The film features Robert De Niro, Christopher Walken, and Meryl Streep. The story occurs in southern Vietnam and in working-class Clairton, Pennsylvania, a Monongahela River town south of Pittsburgh. It was filmed in the Pittsburgh area; Cleveland and Mingo Junction, Ohio; Weirton, West Virginia; the North Cascades National Park, Washington State, the Patpong region of Bangkok, Thailand (as the Saigon red light district), and in Sai Yok, Kanchanaburi Province, Thailand.
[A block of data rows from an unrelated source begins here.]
/-- A channel command waits for its sets and a slot, makes its checks in R204's order, and enters its channel last
(R51, R141, R196, R203, R204, R205, R206, R207, R208, R209, R218, R319). For COPY, COPYJ, CPYSCL, COPYMC, GATHER,
SCATTER, QSEND and QRECV: a false guard nullifies the command; a set that is not ready or a channel without a free
completion slot makes it wait with no effect. Then the checks run in the order written out here from R204's stages
(assigned path and level, granules, form, path table, end and footprint; destination, source, indices at each stage),
a flat copy of length 0 making none, and the first that fails is the precise fault. With none failing the command
stands last in its channel with its operands, its completion slot, no progress and its watermark range, the sets and a
slot are taken, and no other register, byte or channel changes. That a clasp base is checked last (log 60), that QRECV
refuses HOST and PEER with the address fault (log 61) and that a bad length reports the address of its side (log 63)
are the model's choices. -/
def Obligations.ChannelCommandsCheckAndEnter : Prop :=
  ∀ (s : State) (l : Long) (ch : BitVec 3) (ga gb gc : Reg) (cnt : BitVec 5) (esz : BitVec 2) (mask : BitVec 4) (q : BitVec 1),
    let A := s.g ga
    let B := s.g gb
    let C := s.g gc
    let n := C.toNat % 2 ^ 32
    let z := 2 ^ esz.toNat
    let N := cnt.toNat + 1
    let k : Fin 8 := Fin.ofNat 8 ch.toNat
    let x := vget s.me.en.chans k
    let path (a : Word) : Nat := a.toNat / 2 ^ 60
    let off (a : Word) : Nat := a.toNat % 2 ^ 40
    let host := (s.dev 0xE00).toNat
    let level (a : Word) : List (Prop × Nat × Nat × Word) :=
      [(path a = 6 ∨ path a = 7 ∨ path a = 13, 8, 0, a), (path a = 15 ∧ (s.old.clu s.cur.clu).priv = false, 3, 0, a)]
    let grain (a : Word) (g len lg : Nat) : List (Prop × Nat × Nat × Word) := [(a.toNat % g ≠ 0 ∨ len % lg ≠ 0, 9, 6, a)]
    let form (a : Word) : List (Prop × Nat × Nat × Word) :=
      [((path a = 0 ∨ path a = 1 ∨ path a = 3) ∧ genForm a = false ∨ path a = 2 ∧ (s.taskRegion a) = none ∨
        path a = 4 ∧ ¬ (a.toNat / 2 ^ 52 % 256 = 0 ∧ a.toNat % 2 ^ 52 < host) ∨ path a = 5 ∧ a.toNat / 2 ^ 58 % 4 ≠ 0 ∨
        8 ≤ path a ∧ path a ≤ 11 ∧ a.toNat / 2 ^ 40 % 2 ^ 20 ≠ 0 ∨ path a = 12 ∧ a.toNat / 2 ^ 42 % 2 ^ 18 ≠ 0, 8, 0, a)]
    let source (a : Word) : List (Prop × Nat × Nat × Word) :=
      [(path a = 8 ∨ path a = 10 ∨ path a = 11, 0xA, 0, a), (path a ∈ [6, 7, 13, 14, 15], 8, 0, a)]
    let dest (a : Word) : List (Prop × Nat × Nat × Word) :=
      [(path a = 10 ∨ path a = 11, 0xA, 0, a), (path a = 2, 0xB, 0, a), (path a ∈ [1, 6, 7, 13, 14, 15], 8, 0, a)]
    let ends (a : Word) (m : Nat) : List (Prop × Nat × Nat × Word) :=
      [((path a = 0 ∨ path a = 1 ∨ path a = 2 ∨ path a = 3) ∧ 2 ^ 40 < off a + m ∨
        path a = 2 ∧ (∀ tk, s.me.task = some tk → s.latCovered tk.ctx a m 65 = false) ∨
        path a = 4 ∧ host < a.toNat % 2 ^ 52 + m ∨ path a = 5 ∧ 2 ^ 48 < a.toNat % 2 ^ 48 + m ∨
        8 ≤ path a ∧ path a ≤ 11 ∧ s.me.inFoot (Fin.ofNat 4 (path a)) (off a) m = false ∨
        path a = 12 ∧ ¬ ((quadCore s.cur.core (a.toNat / 2 ^ 40 % 4) = s.cur.core ∨
          s.sameLaunch s.cur.core (quadCore s.cur.core (a.toNat / 2 ^ 40 % 4)) = true) ∧
          (s.core (quadCore s.cur.core (a.toNat / 2 ^ 40 % 4))).inFoot 1 (off a) m = true), 8, 0, a)]
    let only (r : Nat) (a : Word) : List (Prop × Nat × Nat × Word) := [(path a ≠ r, 8, 0, a)]
    let flat (g : Nat) (table : Word → List (Prop × Nat × Nat × Word)) (last : List (Prop × Nat × Nat × Word)) : List (Prop × Nat × Nat × Word) :=
      level A ++ level B ++ grain A g n g ++ grain B g n 1 ++ form A ++ form B ++ table A ++ source B ++ ends A n ++ last ++ ends B n
    let one (a : Word) (table : Word → List (Prop × Nat × Nat × Word)) : List (Prop × Nat × Nat × Word) :=
      level a ++ grain a 64 64 1 ++ form a ++ table a ++ ends a 64
    let unlessEmpty (cs : List (Prop × Nat × Nat × Word)) := if n = 0 then [] else cs
    let w := match s.taskRegion A with
      | some (_, r) => cellSize r.type
      | none => 1
    let outside : Prop := match s.taskRegion A with
      | some (_, r) => r.base.toNat + r.size < A.toNat + n
      | none => True
    let absent : Prop := ∃ j : Fin 4, mask.getLsbD j.val = true ∧ quadCore s.cur.core j.val ≠ s.cur.core ∧
      s.sameLaunch s.cur.core (quadCore s.cur.core j.val) = false
    let noBase : Prop := C.getLsbD 49 = true ∧ C.getLsbD 48 = true ∧ (s.old.clu .a).clb.toNat / 2 ^ 8 % 256 = 0
    let issues (i : Instr) (cs : List (Prop × Nat × Nat × Word)) (a b c : Word) (range : Option (Fin 4 × Nat × Nat)) : Prop :=
      underGuard i s l ((16 ≤ x.cmds.length + x.elems.length → exec i s = s.stall) ∧
        (x.cmds.length + x.elems.length < 16 → inOrder i s cs (∃ t d, exec i s = .next t ∧ entered s t l k d ∧ d.i = i ∧
          d.ga = a ∧ d.gb = b ∧ d.gc = c ∧ d.slot = x.next ∧ d.started = false ∧ d.prog = 0 ∧ d.payload = [] ∧ d.filled = 0 ∧
          d.order = s.me.en.issued ∧ d.range = range)))
    issues (.copy l ch ga gb gc) (unlessEmpty (flat 4 dest [])) A B C (s.wmRange A n) ∧
    issues (.cpyscl l ch ga gb gc) (unlessEmpty (flat 4 (only 11) [])) A B C (s.wmRange A n) ∧
    issues (.copyj l ch ga gb gc) (unlessEmpty (flat w (only 2) [(outside, 8, 0, A)])) A B C (s.wmRange A n) ∧
    issues (.copymc l ch ga gb gc mask) (unlessEmpty (flat 4 (only 9) [(absent, 8, 0, A)] ++ [(noBase, 0x14, 6, 0)])) A B C
      (if mask.getLsbD (s.cur.core.val % 4) = true then s.wmRange A n else none) ∧
    issues (.gather l ch ga gb gc cnt esz) (level A ++ level B ++ level C ++ grain A z (N * z) 1 ++ grain C 4 (4 * N) 1 ++ form A ++
      form C ++ dest A ++ source B ++ source C ++ ends A (N * z) ++ ends C (4 * N)) A B C (s.wmRange A (N * z)) ∧
    issues (.scatter l ch ga gb gc cnt esz) (level A ++ level B ++ level C ++ grain B z (N * z) 1 ++ grain C 4 (4 * N) 1 ++ form B ++
      form C ++ dest A ++ source B ++ source C ++ ends B (N * z) ++ ends C (4 * N)) A B C none ∧
    issues (.qsend l ch ga q) (one A source) A 0 0 none ∧
    issues (.qrecv l ch ga) (one A fun a => [(path a = 2 ∨ path a = 4 ∨ path a = 5, 8, 0, a)] ++ dest a) A 0 0 (s.wmRange A 64)

/-- TDESC checks a record in R201's order, SEQCFG writes a level, and the SEQRUN forms check and enter a run that
holds copies of both (R51, R200, R201, R202, R211, R212, R213, R215). Under the guard and the sets: TDESC faults on a
path other than GEN, RO, UC and A, takes the fault met on the record's bytes, then makes checks 3 to 7 of R201 in
order on the record (with TID from gB[15:0] where that is not 0) and, with none failing, writes the slot and finishes.
SEQCFG writes the fields of its level (and D for level 0) and finishes. A SEQRUN waits for a completion slot, makes
the checks of R213 in order (shape fault; granules; for a run that emits something the buffer span, its path, form and
footprint) and then enters its channel with copies of the record and of all levels. No other slot, level, channel,
register or byte of memory changes. That a span which leaves its path is reported before its path is judged (log 63)
and that a record's tile must lie in its extent also where the extent is 1 (log 57) are the model's choices. Level
numbers 6 and 7 are no instruction. -/
def Obligations.RecordsLevelsAndRunsCheckAndIssue : Prop :=
  ∀ (s : State) (l : Long) (ch lv : BitVec 3) (slot : BitVec 4) (ga gb gc : Reg),
    let A := s.g ga
    let B := s.g gb
    let C := s.g gc
    let en := s.me.en
    let fin (t : State) (en' : Engines) : Prop := sameMemory s t ∧ sameOutside s t ∧ t.report = s.report ∧
      t.me = { s.me with st := s.me.st.passed s.cur.clu l, en := en', rg := { s.me.rg with pmc := t.me.rg.pmc } }
    underGuard (.tdesc l slot ga gb) s l
      ((A.toNat / 2 ^ 60 ∉ [0, 1, 3, 9] → exec (.tdesc l slot ga gb) s = s.faultAt 8 0 A) ∧
       ((s.popWait l).recBytes A = .wait → ∃ t, exec (.tdesc l slot ga gb) s = .next t ∧ t.report = .stalled ∧ t.ms = s.ms ∧
          t.me = { s.undo.me with en := { s.undo.me.en with check := t.me.en.check } }) ∧
       (∀ c d a, (s.popWait l).recBytes A = .trap c d a → exec (.tdesc l slot ga gb) s = s.faultAt c d a) ∧
       (∀ bs u, (s.popWait l).recBytes A = .ok bs u → bs.length = 64 →
          let r : List Byte := if B.toNat % 2 ^ 16 = 0 then bs else [B.setWidth 8, (B >>> 8).setWidth 8] ++ bs.drop 2
          let ty := recField r 2 1
          let nd := recField r 3 1
          let e := if ty = 5 ∨ ty = 6 then 2 else if ty = 7 ∨ ty = 8 then 4 else 1
          let n (i : Nat) := recField r (8 + 4 * i) 4
          let st (i : Nat) := recField r (24 + 5 * i) 5
          let k (i : Nat) := recField r (44 + 4 * i) 4
          let kk (i : Nat) := if i < nd then k i else 1
          ((recField r 0 2 = 0 ∨ ty = 0 ∨ 9 ≤ ty ∨ nd = 0 ∨ 4 < nd ∨ recField r 4 4 ≠ 0 ∨ recField r 60 4 ≠ 0 ∨
              (∃ i : Fin 4, nd ≤ i ∧ (n i ≠ 0 ∨ st i ≠ 0 ∨ k i ≠ 0)) ∨ (∃ i : Fin 4, i < nd ∧ (n i = 0 ∨ k i = 0 ∨ n i < k i)) ∨
              65536 < kk 0 * kk 1 * kk 2 * kk 3 * e) → exec (.tdesc l slot ga gb) s = s.faultAt 0xF 0 A) ∧
          (recShapeBad r = false →
            ((∃ i, i < nd ∧ st i % e ≠ 0) → exec (.tdesc l slot ga gb) s = s.faultAt 9 2 A) ∧
            ((∀ i, i < nd → st i % e = 0) → st 0 ≠ e → exec (.tdesc l slot ga gb) s = s.faultAt 9 3 A) ∧
            ((∀ i, i < nd → st i % e = 0) → st 0 = e → (∃ i, 0 < i ∧ i < nd ∧ st i % 4 ≠ 0) →
              exec (.tdesc l slot ga gb) s = s.faultAt 9 4 A) ∧
            ((∀ i, i < nd → st i % e = 0) → st 0 = e → (∀ i, 0 < i → i < nd → st i % 4 = 0) → k 0 * e % 4 ≠ 0 →
              exec (.tdesc l slot ga gb) s = s.faultAt 9 5 A) ∧
            ((∀ i, i < nd → st i % e = 0) → st 0 = e → (∀ i, 0 < i → i < nd → st i % 4 = 0) → k 0 * e % 4 = 0 →
              ∃ t, exec (.tdesc l slot ga gb) s = .next t ∧
                fin t { en with recs := vset en.recs (Fin.ofNat 16 slot.toNat) r, check := t.me.en.check })))) ∧
    (lv.toNat < 6 → underGuard (.seqcfg l lv ga gb gc) s l (∃ t, exec (.seqcfg l lv ga gb gc) s = .next t ∧
      fin t { en with levels := t.me.en.levels, depth := if lv = 0 then (A >>> 32).setWidth 8 else en.depth, check := t.me.en.check } ∧
      ∀ j : Fin 6, vget t.me.en.levels j = if j.val = lv.toNat then
          { e := A.setWidth 32, b := B, c := Vector.ofFn fun i : Fin 4 => (C >>> (16 * i.val)).setWidth 16 }
        else vget en.levels j)) ∧
    (let k : Fin 8 := Fin.ofNat 8 ch.toNat
     let x := vget en.chans k
     let r := vget en.recs (Fin.ofNat 16 slot.toNat)
     let D := en.depth.toNat
     let E (j : Fin 6) : Nat := (vget en.levels j).e.toNat
     let total := E 0 * E 1 * E 2 * E 3 * E 4 * E 5
     let span (j : Fin 6) : Int := ((E j : Int) - 1) * (vget en.levels j).b.toInt
     let low : Int := min 0 (span 0) + min 0 (span 1) + min 0 (span 2) + min 0 (span 3) + min 0 (span 4) + min 0 (span 5)
     let high : Int := max 0 (span 0) + max 0 (span 1) + max 0 (span 2) + max 0 (span 3) + max 0 (span 4) + max 0 (span 5)
     let T := recTileBytes r
     let lo : Int := if D = 0 then A.toNat + low else A.toNat
     let len : Nat := if D = 0 then (high - low).toNat + T else D * T
     let path := lo.toNat / 2 ^ 60
     let off := lo.toNat % 2 ^ 40
     let peer := quadCore s.cur.core (lo.toNat / 2 ^ 40 % 4)
     let run (i : Instr) (kind : Nat) : Prop :=
       let allowed : Prop := if kind = 3 then path = 11 else if kind = 2 then path = 9 ∨ path = 12 else path = 8 ∨ path = 9 ∨ path = 12
       let checks : List (Prop × Nat × Nat × Word) :=
         [(r = [] ∨ kind = 1 ∧ 2 < recDims r ∨ kind = 3 ∧ recElem r ≠ 1 ∨ 2 ^ 48 < total, 0xF, 0, 0),
          (A.toNat % 4 ≠ 0 ∨ ∃ j, (vget en.levels j).b.toNat % 4 ≠ 0, 9, 6, A)] ++
         if total = 0 then [] else
          [(lo < 0 ∨ 2 ^ 64 < lo + len ∨ path ≠ (lo.toNat + len - 1) / 2 ^ 60, 8, 0, A),
           (¬ allowed, 0xA, 0, A),
           (path ≤ 11 ∧ (lo.toNat / 2 ^ 40 % 2 ^ 20 ≠ 0 ∨ s.me.inFoot (Fin.ofNat 4 path) off len = false) ∨
            path = 12 ∧ ¬ (lo.toNat / 2 ^ 42 % 2 ^ 18 = 0 ∧ (peer = s.cur.core ∨ s.sameLaunch s.cur.core peer = true) ∧
              (s.core peer).inFoot 1 off len = true), 8, 0, A)]
       underGuard i s l ((16 ≤ x.cmds.length + x.elems.length → exec i s = s.stall) ∧
         (x.cmds.length + x.elems.length < 16 → inOrder i s checks (∃ t d, exec i s = .next t ∧ entered s t l k d ∧ d.i = i ∧
           d.ga = A ∧ d.gb = B ∧ d.shape = r ∧ d.levels = en.levels ∧ d.depth = en.depth ∧ d.slot = x.next ∧ d.started = false ∧
           d.prog = 0 ∧ d.stage = 0 ∧ d.order = en.issued ∧ d.pops = (if kind = 1 then total * recTile r 1 else 0) ∧
           d.range = (if D = 0 ∧ kind ≠ 2 then s.wmRange A (total * T) else none))))
     run (.seqrunCopy l ch slot ga gb) 0 ∧ run (.seqrunGather l ch slot ga gb) 1 ∧ run (.seqrunScatter l ch slot ga gb) 2 ∧
     run (.seqrunCpyscl l ch slot ga gb) 3)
The film was written by Michael Cimino, Louis Garfinkle, Quinn K. Redeker and Deric Washburn, and directed by Cimino.

 

The Deer Hunter won Oscars in 1978 for Best Picture, Best Director (Michael Cimino), Best Actor in a Supporting Role (Christopher Walken), Best Film Editing, and Best Sound. In addition, it was nominated for Best Actor in a Leading Role (Robert De Niro), Best Actress in a Supporting Role (Meryl Streep), Best Cinematography (Vilmos Zsigmond) and Best Writing, Screenplay Written Directly for the Screen.
Producers
Joann Carelli - associate producer
Michael Cimino - producer
Michael Deeley - producer
John Peverall - producer
Marion Rosenberg - associate producer
Barry Spikings - producer

Filming locations include:

Saint Theodosius Russian Orthodox Cathedral, Cleveland, Ohio, U.S.A.
Patpong, Bangkok, Thailand - the area represented red light Saigon.
Sai Yok, Kanchanaburi Province, Thailand
North Cascades National Park, Washington State, U.S.A.
Mingo Junction, Ohio, for the steel mills.
Steubenville, Ohio, for some mill and neighborhood shots.
Struthers, Ohio, for external house and long-range road shots.
Weirton, West Virginia, for mill and trailer shots.

Plot

The Deer Hunter is in three acts: life before war, life in war, and life after war. In the late 1960s, Rusyn-American steel workers Mike, Steven, Nick, Stanley, John, and Axel are preparing for two rites of passage: marriage and military service. Mike, Steven, and Nick are reporting to the U.S. Army and headed to fight the war in Vietnam. Steven is marrying the day before he ships out; all the friends except for Steven go on a last deer hunting trip.


Act one
The first act depicts their Western Pennsylvania life at work, at home, at the bar, and at church. Steven is marrying Angela in a stately shotgun wedding (her pregnancy by another man implied and later confirmed when Steven tells Nick he's not "done it with Angela"). Afterwards, the bride and bridegroom exit the church to the strains of Mnohaja lita (God Grant You Many Years) to a wild reception with drunken singing and dancing to Ukrainian and Russian traditional music in the local VFW hall. The reception's dual purpose: celebrating the marital and martial rites of passage.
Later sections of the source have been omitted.